Он смеется, потому что плевать хотел на двусмысленные остроты. Мы проходим в уголок вестибюля и разваливаемся в креслах друг против друга.

– Ну, как отдыхается?

– Нормально. Да, кстати, – спрашиваю вдруг, – не скажете мне, вы ведь местный или по крайней мере все здесь знаете, вот этот санаторий чем-нибудь принципиально отличается от всех остальных?

Он пожимает плечами.

– Он самый старый, менее комфортабельный, ну и соответственно дешевый. А что?

"Я так и знала!" – сказала Людмила, когда я ответил на ее вопрос. И засмеялась. Почему она это знала? И почему смеялась? Над этим теперь нужно думать. Обязательно думать. Тревожно что-то. И совсем не хочется разговаривать...
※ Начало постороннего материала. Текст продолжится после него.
/-! ## Command transports and the ends of waits -/

/-- R76 to R78, R147: a datagram that is for the device and carries the tag of its key is verified: the first segment
of a packet of several is held under that key from its address and port, and a whole packet that is sound and of the
key word's own source is received; a relaying sender keeps its source. One that no key answers for is counted, changes
no session and no packet, and is told so once a millisecond for each address where a port can transmit; one that is
not for commands only counts as a frame and an unmatched packet (the model's choice, as is that what leaves by UDP
leaves where some port can transmit: log entry 51). Completes: `UDP_DATAGRAM`. R75, R81: a segment that cannot be one
is dropped and counted; the first of a packet of several is held with the time of its arrival, unless its source holds
four packets already, when it is dropped and counted; a repeated one changes nothing; the one that completes a packet
ends its wait, and a sound packet is received with its bytes in ascending order. A last segment of any length is taken
whole (the model's choice, log entry 53). Completes: `COMMAND_SEGMENT`. R72, R81: bytes that make no whole packet,
whose CRC does not match or whose version is not 1 execute nothing: one counter each. R78, R417 to R419: a segment of
a reply whose destination is in the relay table leaves as a datagram to that address under that key where a media port
can transmit it (the model's choice, log entry 51), and makes that entry the latest used; another is counted. A sound
ring frame of the chain whose count is not yet 0 is counted and goes on with the count lowered, at once where the line
is free; one with count 0 is counted and consumed by the device, a command segment that starts a packet of several
being held; an own frame of the ring is passed on with the count raised until it has run out, which is counted; a
damaged one leaves every register and what the ring holds as they are. Completes: `RELAY_REPLY`, `RING_FRAME`. -/
def Obligations.CommandTransportsComplete : Prop :=
  (∀ (s : State) (d : Datagram), let m := d.mediaPort.toNat
    (∀ i, s.accepts (.udp d.srcIp d.srcPort d.keyId d.keyId) = true → s.udpForMe d = true → s.udpKey d = some i →
      s.udpTag d i = some d.tag →
      let v : Via := .udp d.srcIp d.srcPort d.keyId i
      (s.cmd.partials.find? fun p => p.isOf v d.seg.pktId) = none →
      (d.seg.index ≤ d.seg.last → d.seg.last ≠ 0 → d.seg.last.toNat ≤ 64 →
        (d.seg.index = d.seg.last ∨ d.seg.bytes.length = 1020) →
        (s.cmd.partials.filter fun p => viaSource p.via == viaSource v).length < 4 →
        ∃ t, exec (.udpDatagram d) s = .next t ∧ t.mem = s.mem ∧ t.txn = s.txn ∧
          t.cmd.partials = s.cmd.partials ++
            [⟨v, d.seg.pktId, d.seg.last, s.tick, [(d.seg.index.toNat, d.seg.bytes)], [d.keySrc]⟩] ∧
          (s.relays = true → t.cmd.relay.head? = some (d.keySrc, v))) ∧
      (let n := d.seg.bytes.length
        let p := packetOf v (bytesWords (d.seg.bytes.take (n - 4)))
        d.seg.index = 0 → d.seg.last = 0 → s.relays = false → s.sessionOf d.keySrc = none → p.hdr.src = d.keySrc →
        n % 4 = 0 → 20 ≤ n → bytesBE 4 (crc32c (d.seg.bytes.take (n - 4))).toNat = d.seg.bytes.drop (n - 4) →
        (d.seg.bytes.getD 0 0).toNat / 16 = 1 →
        exec (.udpDatagram d) s = .next ((s.frameIn m).receive (.raw p) (some (d.seg.pktId, d.seg.bytes))))) ∧
    (s.accepts (.udp d.srcIp d.srcPort d.keyId d.keyId) = true → s.udpForMe d = true →
      (s.udpKey d = none ∨ ∃ i, s.udpKey d = some i ∧ s.udpTag d i ≠ some d.tag) →
      ∃ t, exec (.udpDatagram d) s = .next t ∧ t.cmd.sess = s.cmd.sess ∧ t.cmd.partials = s.cmd.partials ∧
        t.mem = s.mem ∧ t.fld (F.CMD_CNT_COUNT 2) = min (s.fld (F.CMD_CNT_COUNT 2) + 1) (2 ^ 32 - 1) ∧
        (let told := s.cmd.authNotice.any fun e => e.1 == d.srcIp && e.2 == s.clk / usU 1000;
          (told = true → t.out = s.out) ∧
          (told = false → s.udpOut = true → ∃ tag key ws, t.out = .authFail d.srcIp d.srcPort tag key ws :: s.out))) ∧
    (s.udpForMe d = false → s.domBusy 1 = false → s.portRuns m = true →
      exec (.udpDatagram d) s = .next ((s.bump (F.ETH_CNT_COUNT m 0)).bump (F.ETH_CNT_COUNT m 7)))) ∧
  (∀ (s : State) (v : Via) (g : Segment), s.accepts v = true →
    (g.last < g.index ∨ 64 < g.last.toNat ∨ (g.index ≠ g.last ∧ g.bytes.length ≠ 1020) →
      exec (.commandSegment v g) s = .next (s.bump (F.CMD_CNT_COUNT 3))) ∧
    (g.index ≤ g.last → g.last.toNat ≤ 64 → (g.index = g.last ∨ g.bytes.length = 1020) →
      ((s.cmd.partials.find? fun p => p.isOf v g.pktId) = none → g.last ≠ 0 →
        let held := (s.cmd.partials.filter fun p => viaSource p.via == viaSource v).length
        (held < 4 → ∃ t, exec (.commandSegment v g) s = .next t ∧ t.regs = s.regs ∧ t.mem = s.mem ∧
          t.cmd.sess = s.cmd.sess ∧ t.cmd.partials = s.cmd.partials ++
            [⟨v, g.pktId, g.last, s.tick, [(g.index.toNat, g.bytes)], []⟩]) ∧
        (4 ≤ held → exec (.commandSegment v g) s = .next (s.bump (F.CMD_CNT_COUNT 3)))) ∧
      (∀ p, (s.cmd.partials.find? fun p => p.isOf v g.pktId) = some p → p.last = g.last →
        ((p.parts.any fun e => e.1 == g.index.toNat) = true → exec (.commandSegment v g) s = .next s) ∧
        ((p.parts.any fun e => e.1 == g.index.toNat) = false → p.parts.length = g.last.toNat → p.keySrcs = [] →
          let bs := (insertBy (fun a b => decide (a.1 < b.1)) (g.index.toNat, g.bytes) p.parts).flatMap Prod.snd
          let n := bs.length
          n % 4 = 0 → 20 ≤ n → bytesBE 4 (crc32c (bs.take (n - 4))).toNat = bs.drop (n - 4) →
          (bs.getD 0 0).toNat / 16 = 1 →
          exec (.commandSegment v g) s = .next
            ((s.updCmd fun c => { c with partials := c.partials.filter fun x => !x.isOf v g.pktId }).receive
              (.raw (packetOf v (bytesWords (bs.take (n - 4))))) (some (g.pktId, bs))))))) ∧
  (∀ (s : State) (v : Via) (g : Segment), s.accepts v = true → g.index = 0 → g.last = 0 →
    (s.cmd.partials.find? fun p => p.isOf v g.pktId) = none →
    let n := g.bytes.length
    let good := bytesBE 4 (crc32c (g.bytes.take (n - 4))).toNat = g.bytes.drop (n - 4)
    ((n % 4 ≠ 0 ∨ n < 20) → exec (.commandSegment v g) s = .next (s.bump (F.CMD_CNT_COUNT 3))) ∧
    (n % 4 = 0 → 20 ≤ n → ¬ good → exec (.commandSegment v g) s = .next (s.bump (F.CMD_CNT_COUNT 1))) ∧
    (n % 4 = 0 → 20 ≤ n → good → (g.bytes.getD 0 0).toNat / 16 ≠ 1 →
      exec (.commandSegment v g) s = .next (s.bump (F.CMD_CNT_COUNT 4)))) ∧
  ((∀ (s : State) (c : Cell), (∀ v, (s.cmd.relay.find? fun e => e.1 == c.dst) = some (c.dst, v) →
      ∃ t, exec (.relayReply c) s = .next t ∧ (s.udpOut = false → t.out = s.out) ∧
        (s.udpOut = true → ∀ ip port keyId key, v = .udp ip port keyId key →
          t.out = .relayed v c.payload :: (s.datagrams ip port keyId key c.dst [c.payload] ++ s.out)) ∧
        t.cmd.relay.head? = some (c.dst, v) ∧ t.regs = s.regs ∧ t.mem = s.mem) ∧
    ((s.cmd.relay.find? fun e => e.1 == c.dst) = none →
      exec (.relayReply c) s = .next (s.bump (F.CMD_CNT_COUNT 7)))) ∧
  (∀ (s : State) (f : RingFrame), s.domBusy 10 = false → s.ringRuns = true →
    (f.crc = crc32c (ringBytes f) → f.kind ≠ 3 → f.zero = 0 → f.len.toNat ≤ 1080 → f.payload.length = f.len.toNat →
      (f.dir = 0 → f.count ≠ 0 → s.ring.forward = [] → s.ring.own = [] → s.ring.busyTo ≤ s.tick →
        ∃ t, exec (.ringFrame f) s = .next t ∧ t.out = .ring (ringHop f (f.count - 1)) :: s.out ∧
          t.fld (F.CMD_RING_CNT_COUNT 0) = min (s.fld (F.CMD_RING_CNT_COUNT 0) + 1) (2 ^ 32 - 1) ∧
          t.ring.busyTo = s.tick + ringTicks f ∧ t.mem = s.mem ∧ t.cmd = s.cmd) ∧
      (∀ g, f.dir = 0 → f.count = 0 → s.mode ≠ 0 → f.kind = 0 → segmentOf f.payload = some g → g.index ≤ g.last →
        g.last ≠ 0 → g.last.toNat ≤ 64 → (g.index = g.last ∨ g.bytes.length = 1020) →
        (s.cmd.partials.find? fun p => p.isOf .ring g.pktId) = none →
        (s.cmd.partials.filter fun p => viaSource p.via == .ring).length < 4 →
        ∃ t, exec (.ringFrame f) s = .next t ∧ t.mem = s.mem ∧ t.cmd.sess = s.cmd.sess ∧
          t.fld (F.CMD_RING_CNT_COUNT 1) = min (s.fld (F.CMD_RING_CNT_COUNT 1) + 1) (2 ^ 32 - 1) ∧
          t.cmd.partials = s.cmd.partials ++ [{
            via := .ring, pktId := g.pktId, last := g.last, start := s.tick, parts := [(g.index.toNat, g.bytes)] }]) ∧
      (f.dir = 0 → f.count = 0 → s.mode ≠ 0 → f.kind = 1 →
        exec (.ringFrame f) s = .next ((s.bump (F.CMD_RING_CNT_COUNT 1)).ringEnumerate)) ∧
      (f.dir = 1 → f.count = 1023 → exec (.ringFrame f) s = .next (s.bump (F.CMD_RING_CNT_COUNT 5))) ∧
      (f.dir = 1 → f.count ≠ 1023 → exec (.ringFrame f) s = .next (s.ringForward (ringHop f (f.count + 1))))) ∧
    (f.crc ≠ crc32c (ringBytes f) → ∃ t, exec (.ringFrame f) s = .next t ∧ t.regs = s.regs ∧ t.ring = s.ring ∧
      t.mem = s.mem ∧ t.cmd = s.cmd ∧ t.out = s.out)))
– Утопленница наша чувствует себя хорошо. Это, наверное, вам интересно. Вы, так сказать, ее крестный!

Опять улыбается. Очаровательны эти служебные улыбки наших доблестных сотрудников доблестных органов.

– Если не ошибаюсь, – отвечаю, – в вашем мире крестными зовутся те, кто сажает.

– Ну, это в нашем!

– Как у нее настроение?

– Как у подследственной. Понемногу говорит, ну, то есть дает показания. Она уже не в больнице, вы понимаете.

– Понимаю.

Он меняет позу с вольготной на деловую. На лице предельная доверительность.
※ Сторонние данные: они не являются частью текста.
-- ==== Sys2Proof/Laws/State.lean ====
section
/-! SUPPORT. The fields of the state after each of its updates: one law a field and update, each by definition, so that no
proof unfolds a record update. -/

namespace Sys2Proof.Machine

open Sys2Proof

@[simp] theorem State.setWord_mem (s : State) (a : Nat) (v : Word) : (s.setWord a v).mem = s.mem := rfl
@[simp] theorem State.setWord_clk (s : State) (a : Nat) (v : Word) : (s.setWord a v).clk = s.clk := rfl
@[simp] theorem State.setWord_tick (s : State) (a : Nat) (v : Word) : (s.setWord a v).tick = s.tick := rfl
@[simp] theorem State.setWord_sys (s : State) (a : Nat) (v : Word) : (s.setWord a v).sys = s.sys := rfl
@[simp] theorem State.setWord_sec (s : State) (a : Nat) (v : Word) : (s.setWord a v).sec = s.sec := rfl
@[simp] theorem State.setWord_tm (s : State) (a : Nat) (v : Word) : (s.setWord a v).tm = s.tm := rfl
@[simp] theorem State.setWord_cmd (s : State) (a : Nat) (v : Word) : (s.setWord a v).cmd = s.cmd := rfl
@[simp] theorem State.setWord_txn (s : State) (a : Nat) (v : Word) : (s.setWord a v).txn = s.txn := rfl
@[simp] theorem State.setWord_err (s : State) (a : Nat) (v : Word) : (s.setWord a v).err = s.err := rfl
@[simp] theorem State.setWord_fab (s : State) (a : Nat) (v : Word) : (s.setWord a v).fab = s.fab := rfl
@[simp] theorem State.setWord_cdc (s : State) (a : Nat) (v : Word) : (s.setWord a v).cdc = s.cdc := rfl
@[simp] theorem State.setWord_ring (s : State) (a : Nat) (v : Word) : (s.setWord a v).ring = s.ring := rfl
@[simp] theorem State.setWord_memc (s : State) (a : Nat) (v : Word) : (s.setWord a v).memc = s.memc := rfl
@[simp] theorem State.setWord_eth (s : State) (a : Nat) (v : Word) : (s.setWord a v).eth = s.eth := rfl
@[simp] theorem State.setWord_ing (s : State) (a : Nat) (v : Word) : (s.setWord a v).ing = s.ing := rfl
@[simp] theorem State.setWord_cmp (s : State) (a : Nat) (v : Word) : (s.setWord a v).cmp = s.cmp := rfl
@[simp] theorem State.setWord_lnk (s : State) (a : Nat) (v : Word) : (s.setWord a v).lnk = s.lnk := rfl
@[simp] theorem State.setWord_tile (s : State) (a : Nat) (v : Word) : (s.setWord a v).tile = s.tile := rfl
@[simp] theorem State.setWord_red (s : State) (a : Nat) (v : Word) : (s.setWord a v).red = s.red := rfl
@[simp] theorem State.setWord_rnd (s : State) (a : Nat) (v : Word) : (s.setWord a v).rnd = s.rnd := rfl
@[simp] theorem State.setWord_out (s : State) (a : Nat) (v : Word) : (s.setWord a v).out = s.out := rfl
@[simp] theorem State.setWord_pending (s : State) (a : Nat) (v : Word) : (s.setWord a v).pending = s.pending := rfl

@[simp] theorem State.emit_regs (s : State) (o : Out) : (s.emit o).regs = s.regs := rfl
@[simp] theorem State.emit_mem (s : State) (o : Out) : (s.emit o).mem = s.mem := rfl
@[simp] theorem State.emit_clk (s : State) (o : Out) : (s.emit o).clk = s.clk := rfl
@[simp] theorem State.emit_tick (s : State) (o : Out) : (s.emit o).tick = s.tick := rfl
@[simp] theorem State.emit_sys (s : State) (o : Out) : (s.emit o).sys = s.sys := rfl
@[simp] theorem State.emit_sec (s : State) (o : Out) : (s.emit o).sec = s.sec := rfl
@[simp] theorem State.emit_tm (s : State) (o : Out) : (s.emit o).tm = s.tm := rfl
@[simp] theorem State.emit_cmd (s : State) (o : Out) : (s.emit o).cmd = s.cmd := rfl
@[simp] theorem State.emit_txn (s : State) (o : Out) : (s.emit o).txn = s.txn := rfl
@[simp] theorem State.emit_err (s : State) (o : Out) : (s.emit o).err = s.err := rfl
@[simp] theorem State.emit_fab (s : State) (o : Out) : (s.emit o).fab = s.fab := rfl
@[simp] theorem State.emit_cdc (s : State) (o : Out) : (s.emit o).cdc = s.cdc := rfl
@[simp] theorem State.emit_ring (s : State) (o : Out) : (s.emit o).ring = s.ring := rfl
@[simp] theorem State.emit_memc (s : State) (o : Out) : (s.emit o).memc = s.memc := rfl
@[simp] theorem State.emit_eth (s : State) (o : Out) : (s.emit o).eth = s.eth := rfl
@[simp] theorem State.emit_ing (s : State) (o : Out) : (s.emit o).ing = s.ing := rfl
@[simp] theorem State.emit_cmp (s : State) (o : Out) : (s.emit o).cmp = s.cmp := rfl
@[simp] theorem State.emit_lnk (s : State) (o : Out) : (s.emit o).lnk = s.lnk := rfl
@[simp] theorem State.emit_tile (s : State) (o : Out) : (s.emit o).tile = s.tile := rfl
@[simp] theorem State.emit_red (s : State) (o : Out) : (s.emit o).red = s.red := rfl
@[simp] theorem State.emit_rnd (s : State) (o : Out) : (s.emit o).rnd = s.rnd := rfl
@[simp] theorem State.emit_out (s : State) (o : Out) : (s.emit o).out = o :: s.out := rfl
@[simp] theorem State.emit_pending (s : State) (o : Out) : (s.emit o).pending = s.pending := rfl

@[simp] theorem State.setByte_regs (s : State) (a : Nat) (b : Byte) : (s.setByte a b).regs = s.regs := rfl
@[simp] theorem State.setByte_clk (s : State) (a : Nat) (b : Byte) : (s.setByte a b).clk = s.clk := rfl
@[simp] theorem State.setByte_tick (s : State) (a : Nat) (b : Byte) : (s.setByte a b).tick = s.tick := rfl
@[simp] theorem State.setByte_sys (s : State) (a : Nat) (b : Byte) : (s.setByte a b).sys = s.sys := rfl
@[simp] theorem State.setByte_sec (s : State) (a : Nat) (b : Byte) : (s.setByte a b).sec = s.sec := rfl
@[simp] theorem State.setByte_tm (s : State) (a : Nat) (b : Byte) : (s.setByte a b).tm = s.tm := rfl
@[simp] theorem State.setByte_cmd (s : State) (a : Nat) (b : Byte) : (s.setByte a b).cmd = s.cmd := rfl
@[simp] theorem State.setByte_txn (s : State) (a : Nat) (b : Byte) : (s.setByte a b).txn = s.txn := rfl
@[simp] theorem State.setByte_err (s : State) (a : Nat) (b : Byte) : (s.setByte a b).err = s.err := rfl
@[simp] theorem State.setByte_fab (s : State) (a : Nat) (b : Byte) : (s.setByte a b).fab = s.fab := rfl
@[simp] theorem State.setByte_cdc (s : State) (a : Nat) (b : Byte) : (s.setByte a b).cdc = s.cdc := rfl
@[simp] theorem State.setByte_ring (s : State) (a : Nat) (b : Byte) : (s.setByte a b).ring = s.ring := rfl
@[simp] theorem State.setByte_memc (s : State) (a : Nat) (b : Byte) : (s.setByte a b).memc = s.memc := rfl
@[simp] theorem State.setByte_eth (s : State) (a : Nat) (b : Byte) : (s.setByte a b).eth = s.eth := rfl
@[simp] theorem State.setByte_ing (s : State) (a : Nat) (b : Byte) : (s.setByte a b).ing = s.ing := rfl
@[simp] theorem State.setByte_cmp (s : State) (a : Nat) (b : Byte) : (s.setByte a b).cmp = s.cmp := rfl
@[simp] theorem State.setByte_lnk (s : State) (a : Nat) (b : Byte) : (s.setByte a b).lnk = s.lnk := rfl
@[simp] theorem State.setByte_tile (s : State) (a : Nat) (b : Byte) : (s.setByte a b).tile = s.tile := rfl
@[simp] theorem State.setByte_red (s : State) (a : Nat) (b : Byte) : (s.setByte a b).red = s.red := rfl
@[simp] theorem State.setByte_rnd (s : State) (a : Nat) (b : Byte) : (s.setByte a b).rnd = s.rnd := rfl
@[simp] theorem State.setByte_out (s : State) (a : Nat) (b : Byte) : (s.setByte a b).out = s.out := rfl
@[simp] theorem State.setByte_pending (s : State) (a : Nat) (b : Byte) : (s.setByte a b).pending = s.pending := rfl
– Кругами ходить не буду. Хоть вы и были в роли спасающего, а все равно мы должны были вами, так сказать, поинтересоваться. Знаете, всякое бывает в такой ситуации. Скажу вам по секрету, – он подмигивает мне, – что кое-кто у нас там отпал, когда читал справочку на вас. Интересно бы просто так поговорить... Впервые встречаю человека с такой биографией. Вы ведь, так сказать, не по нашему ведомству проходили...
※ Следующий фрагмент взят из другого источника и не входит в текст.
-- ==== Sys2Proof/Laws/Crossing.lean ====
section
/-! SUPPORT. What comes out of another clock domain, and what leaves by UDP: what each can do, said once. -/

namespace Sys2Proof.Machine

open Sys2Proof

/-- While no reset holds the domain, what comes in simply happens. -/
theorem State.crossIn_running (s : State) (kind : Nat) (f : State → State) (h : s.domBusy kind = false) :
    s.crossIn kind f = f s := by
  have none_ : (s.cdc.resets.find? fun r => r.kind.toNat == kind) = none := by
    rw [List.find?_eq_none]
    intro r hr hk
    exact absurd (List.any_eq_true.2 ⟨r, hr, hk⟩) (by rw [show s.cdc.resets.any _ = s.domBusy kind from rfl, h]; simp)
  unfold State.crossIn
  rw [none_]

/-- What comes in happens, or is lost, or comes twice; the last two with no more beside than a free value drawn. -/
theorem State.crossIn_cases (s : State) (kind : Nat) (f : State → State) :
    s.crossIn kind f = s ∨ s.crossIn kind f = f s ∨ s.crossIn kind f = s.draw.2 ∨ s.crossIn kind f = f s.draw.2 ∨
      s.crossIn kind f = f (f s.draw.2) := by
  unfold State.crossIn
  split
  · exact .inr (.inl rfl)
  · split
    · exact .inl rfl
    · dsimp only
      split
      · exact .inr (.inr (.inl rfl))
      · exact .inr (.inr (.inr (.inl rfl)))
      · exact .inr (.inr (.inr (.inr rfl)))

end Sys2Proof.Machine
end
Не помогаю ему ни репликами, ни взглядом, но, похоже, затруднений он не испытывает.

– Вы встречались с дочкой Веры Антоновны.

Он разводит руками, что означает – служба, мол!

– Прямо скажу, не очень рассчитываю на вашу помощь, я ведь тоже читал ту справочку, нет у вас оснований нам симпатизировать, хотя мы и не то ведомство, а все-таки попросить вас о помощи попытаюсь. Терять-то нечего.

– Терять нечего, – соглашаюсь. – Насчет помощи не обещаю, а вот если бы вы рассказали мне что-нибудь об этом семействе без обязательств с моей стороны, был бы признателен.

Он почему-то обрадован моей просьбой и, словно совершив первую запланированную победу, откидывается в кресле.

– Это можно, семейка, скажем прямо, гнилая. Мамаша – хищница союзного масштаба. Ниточки в Москву и дальше. Красивая баба – и это не самое последнее ее оружие. Шлюхой не назовешь, но постелькой пользовалась, когда дела стопорились. Дочка вся в мамашу...

Что-то в моем взгляде, наверное, мелькнуло такое, что он запнулся.

– Ну, не в полном смысле, конечно... Но все равно, в моральном смысле у них сплошной плюрализм, так сказать. Аполлончик ихний, вы с ним познакомились, умудряется спать с обеими, типичный этот, опять слово забыл, хорошее слово, точное, но всякий раз, когда надо, забываю... Ну, который за счет бабы живет... Альфред, Адольф, Аскольд...

– Альфонс, – подсказываю.

– Ну да. Конкретно у нас за ним ничего не числится. А жаль.

– Что жаль? – спрашиваю не очень дружелюбно.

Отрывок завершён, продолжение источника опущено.